You may have already figured out what may be going on here if you looked over the declaration of the interface I referenced above. Let's look at the declaration for SetLeft():
    // Changes the value of the Left property.
        float left
        ) PURE;

    // Animates the value of the Left property.
        _In_ IDCompositionAnimation* animation
        ) PURE;
Waydaminnut! Why are there two SetLeft() methods? Clearly one is intended to explicitly set the Left property of the clipping rectangle to a specific value, and the other is intended to allow for the property to be animated (or have it's value change over time based on the IDCompositionAnimation instance). So the SetLeft() method is overloaded. At first blush, this shouldn't be a problem; the compiler will select the proper method to call based on the parameters.

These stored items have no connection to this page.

/-- A run that went wrong has a command that completed with a non-zero code. -/
theorem exists_commandFails_of_runWentWrong {ops : List HostOp} {s : State} (h : runWentWrong ops s = true) :
    ∃ before op after u, ops = before ++ op :: after ∧ performAll before s = .next u ∧ commandFails op u = true := by
  induction ops generalizing s with
  | nil => simp at h
  | cons op ops ih =>
    rw [runWentWrong, Bool.or_eq_true, Option.any_eq_true] at h
    rcases h with hf | ⟨v, hv, hrest⟩
    · exact ⟨[], op, ops, s, rfl, rfl, hf⟩
    · rw [nextState_eq_some] at hv
      obtain ⟨before, o, after, u, rfl, hu, hf⟩ := ih hrest
      exact ⟨op :: before, o, after, u, rfl, (performAll_cons_next hv before).trans hu, hf⟩

/-- A run that sets `STICKY` went wrong. -/
theorem runWentWrong_of_sticky {ops : List HostOp} {s t : State} (h : performAll ops s = .next t)
    (hs : s.status.sticky = false) (ht : t.status.sticky = true) : runWentWrong ops s = true := by
  induction ops generalizing s with
  | nil =>
    cases h
    simp [hs] at ht
  | cons op ops ih =>
    obtain ⟨u, hu, hrest⟩ := performAll_cons_eq_next h
    rw [runWentWrong_cons_next hu, Bool.or_eq_true]
    cases hmid : u.status.sticky with
    | true => exact .inl (commandFails_of_sticky hu hs hmid)
    | false => exact .inr (ih hrest hmid)

/-- Settles O29, by induction over the runs, from what one operation does to `STICKY`. -/
theorem stickyLatches : Obligations.StickyLatches := by
  refine ⟨fun s t op h hs hop => perform_keeps_sticky h hs hop, ?_,
    fun ops s h => exists_commandFails_of_runWentWrong h, fun ops s t h hs ht => runWentWrong_of_sticky h hs ht,
    fun op s t h => commandFails_iff h⟩
  intro before after op s u t hu hf ht
  rw [performAll_append hu] at ht
  obtain ⟨v, hv, hrest⟩ := performAll_cons_eq_next ht
  refine ⟨?_, fun hafter => performAll_keeps_sticky hrest (sticky_of_commandFails hv hf) hafter⟩
  rw [runWentWrong_append hu, runWentWrong_cons_next hv, hf, Bool.true_or, Bool.or_true]

/-! ## The bits of `STATUS` (10_state.md R26) -/

theorem flagBit_getLsbD {bit : Nat} (hbit : bit < 32) (f : Bool) (k : Nat) :
    (flagBit bit f).getLsbD k = (f && decide (bit = k)) := by
  cases f with
  | false => simp [flagBit]
  | true =>
    simp only [flagBit, if_true, BitVec.getLsbD_ofNat, Nat.testBit_two_pow, Bool.true_and]
    by_cases hk : bit = k
    · simp [← hk, hbit]
    · simp [hk]

theorem Status.toWord_getLsbD (st : Status) (k : Nat) : st.toWord.getLsbD k =
    (st.err.toByte.getLsbD k || (st.sticky && decide (8 = k)) || (st.pOpen && decide (9 = k)) ||
      (st.eos && decide (10 = k)) || (st.chValid && decide (11 = k)) || (st.crcOk && decide (12 = k)) ||
      (st.ihValid && decide (13 = k))) := by
  have herr : (st.err.toByte.setWidth 32).getLsbD k = st.err.toByte.getLsbD k := by
    rw [BitVec.getLsbD_setWidth]
    by_cases hk : k < 32
    · simp [hk]
    · simp [hk, BitVec.getLsbD_of_ge _ _ (show 8 ≤ k by omega)]
  simp [Status.toWord, BitVec.getLsbD_or, flagBit_getLsbD, herr]

/-- Settles O34, from the register's value bit by bit. -/
theorem statusLayout : Obligations.StatusLayout := by
  refine ⟨fun st => ⟨?err, ?_, ?_, ?_, ?_, ?_, ?_, ?reserved⟩, rfl, rfl, rfl, rfl, rfl, rfl, rfl, rfl, rfl⟩
  case err =>
    ext k hk
    have h : 8 ≠ k ∧ 9 ≠ k ∧ 10 ≠ k ∧ 11 ≠ k ∧ 12 ≠ k ∧ 13 ≠ k := by omega
    simp [Status.toWord_getLsbD, h, hk]
  case reserved =>
    ext k hk
    have h : 8 ≠ 14 + k ∧ 9 ≠ 14 + k ∧ 10 ≠ 14 + k ∧ 11 ≠ 14 + k ∧ 12 ≠ 14 + k ∧ 13 ≠ 14 + k := by omega
    simp [Status.toWord_getLsbD, h, BitVec.getLsbD_of_ge _ _ (show 8 ≤ 14 + k by omega)]
  all_goals
    rw [Status.toWord_getLsbD, BitVec.getLsbD_of_ge _ _ (by decide)]
    simp

end Sys2Proof.Machine

/-! # The step and the valid input

20_memory.md R70 and R73: a step performs the next operation of the host, and no command reads `IBUF` at or above
`ILEN`. -/

namespace Sys2Proof.Machine

/-! ## The step -/

theorem step_of_pending_nil {s : State} (h : s.pending = []) : step s = .next s := by
  rw [step, stepPending, h]

theorem step_of_pending_cons {s : State} {op : HostOp} {ops : List HostOp} (h : s.pending = op :: ops) :
    step s = perform op { s with pending := ops } := by
  rw [step, stepPending, h]

/-- A legal word written to `CMD` runs its command (10_state.md R25). -/
theorem perform_command {w : Word} {i : Instr} (h : decodeCommand w = .ok i) (s : State) :
    perform (.regWrite 0x00 w) s = exec i s := by
  show issueCommand w s = exec i s
  rw [issueCommand, h]

/-- Settles O5, from what the queue holds. -/
theorem stepRunsDecodedCommand : Obligations.StepRunsDecodedCommand :=
  ⟨fun _ h => step_of_pending_nil h, fun _ _ _ h => step_of_pending_cons h,
    fun _ _ _ _ h hdecode => (step_of_pending_cons h).trans (perform_command hdecode _)⟩

/-! ## The same machine with another `IBUF` -/

/-- The machine with other bytes in `IBUF`. -/
def State.withIbuf (s : State) (m : Memory) (draw : Nat) : State := { s with ibuf := m, ibufDraw := draw }

@[simp] theorem State.withIbuf_pPos (s : State) (m : Memory) (draw : Nat) : (s.withIbuf m draw).pPos = s.pPos := rfl
@[simp] theorem State.withIbuf_chDoff (s : State) (m : Memory) (draw : Nat) :
    (s.withIbuf m draw).chDoff = s.chDoff := rfl

/-- The same end of a command's pseudocode with other bytes in `IBUF`. -/
def Done.withIbuf (m : Memory) (draw : Nat) : Done → Done
  | .ok s         => .ok (s.withIbuf m draw)
  | .err s e info => .err (s.withIbuf m draw) e info

theorem Done.complete_withIbuf (m : Memory) (draw : Nat) (d : Done) :
    (d.withIbuf m draw).complete = d.complete.withIbuf m draw := by
  cases d <;> rfl

/-- Ends that differ in `IBUF` only complete in answers that differ there only. -/
theorem next_complete_withIbuf {d d' : Done} {s' : State} {m : Memory} {draw : Nat} (hd : d' = d.withIbuf m draw)
    (he : (.next d.complete : Answer) = .next s') : (.next d'.complete : Answer) = .next (s'.withIbuf m draw) := by
  cases he
  rw [hd, Done.complete_withIbuf]

section
variable {s : State} {m : Memory} {draw : Nat} (h : s.SameValidInput (s.withIbuf m draw))
include h

/-! ## Reads of the valid input -/

theorem State.SameValidInput.ibufBytes_eq {a n : Nat} (hin : a + n ≤ s.ilen.toNat) :
    (s.withIbuf m draw).ibufBytes a n = s.ibufBytes a n :=
  State.ibufBytes_congr fun k _ hk => h.bytes k (by omega)

theorem State.SameValidInput.ibufWord_eq {a : Nat} (hin : a + 4 ≤ s.ilen.toNat) :
    (s.withIbuf m draw).ibufWord a = s.ibufWord a :=
  State.ibufWord_congr fun k _ hk => h.bytes k (by omega)

theorem State.SameValidInput.input_eq : (s.withIbuf m draw).input = s.input :=
  h.ibufBytes_eq (Nat.zero_add _).le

The problem here is this is a published COM-style interface (it descends from IUknown), so it must adhere to some rules that ensure it is accessible from other languages and tools (such as C#, C++Builder, or even Delphi). Overloaded methods in a COM interface are frowned upon because, I'll show, there is no really easy way know what v-table slots get assigned to what methods when VC++ is involved.

Clearly, dcomp.dll is built with Microsoft's own tools, which would be VC++. Because of that, their compiler gets to decide how it's going to allocate the v-table slots for the implementation of IDCompositionRectangleClip. The problem is that the v-table ordering is not, I repeat, not declaration order! Let's let that sink in for a moment.

It turns out that VC++ reverses the v-table slot assignment ordering for a given overload "group" based not on the appearance of a virtual method with a given name, but with any named declaration nested within a class. In short, the header file is built upon a bed of lies!

So far, the only solution I've found to this is to literally change the header file and reverse the declared order of the above methods. Repeat for all other overloaded method groups in other interface declarations. The problem is there is no easy way to ensure all the interfaces are now correct since the implementing code in dcomp.dll is opaque. Short of calling each one and checking that it doesn't crash, but also that it does what is expected, verifying this is a nightmare.

I guess, as long as you only ever use VC++... you will never run into this. However, there is the clang-cl effort going on which is striving to have full ABI compatibility with VC++. This means that a VC++ built object file containing a class can be linked directly with clang-cl built object file containing a descendant of that class. After contacting them, they're clearly aware of this oddity, and must faithfully duplicate it. I really don't envy those guys.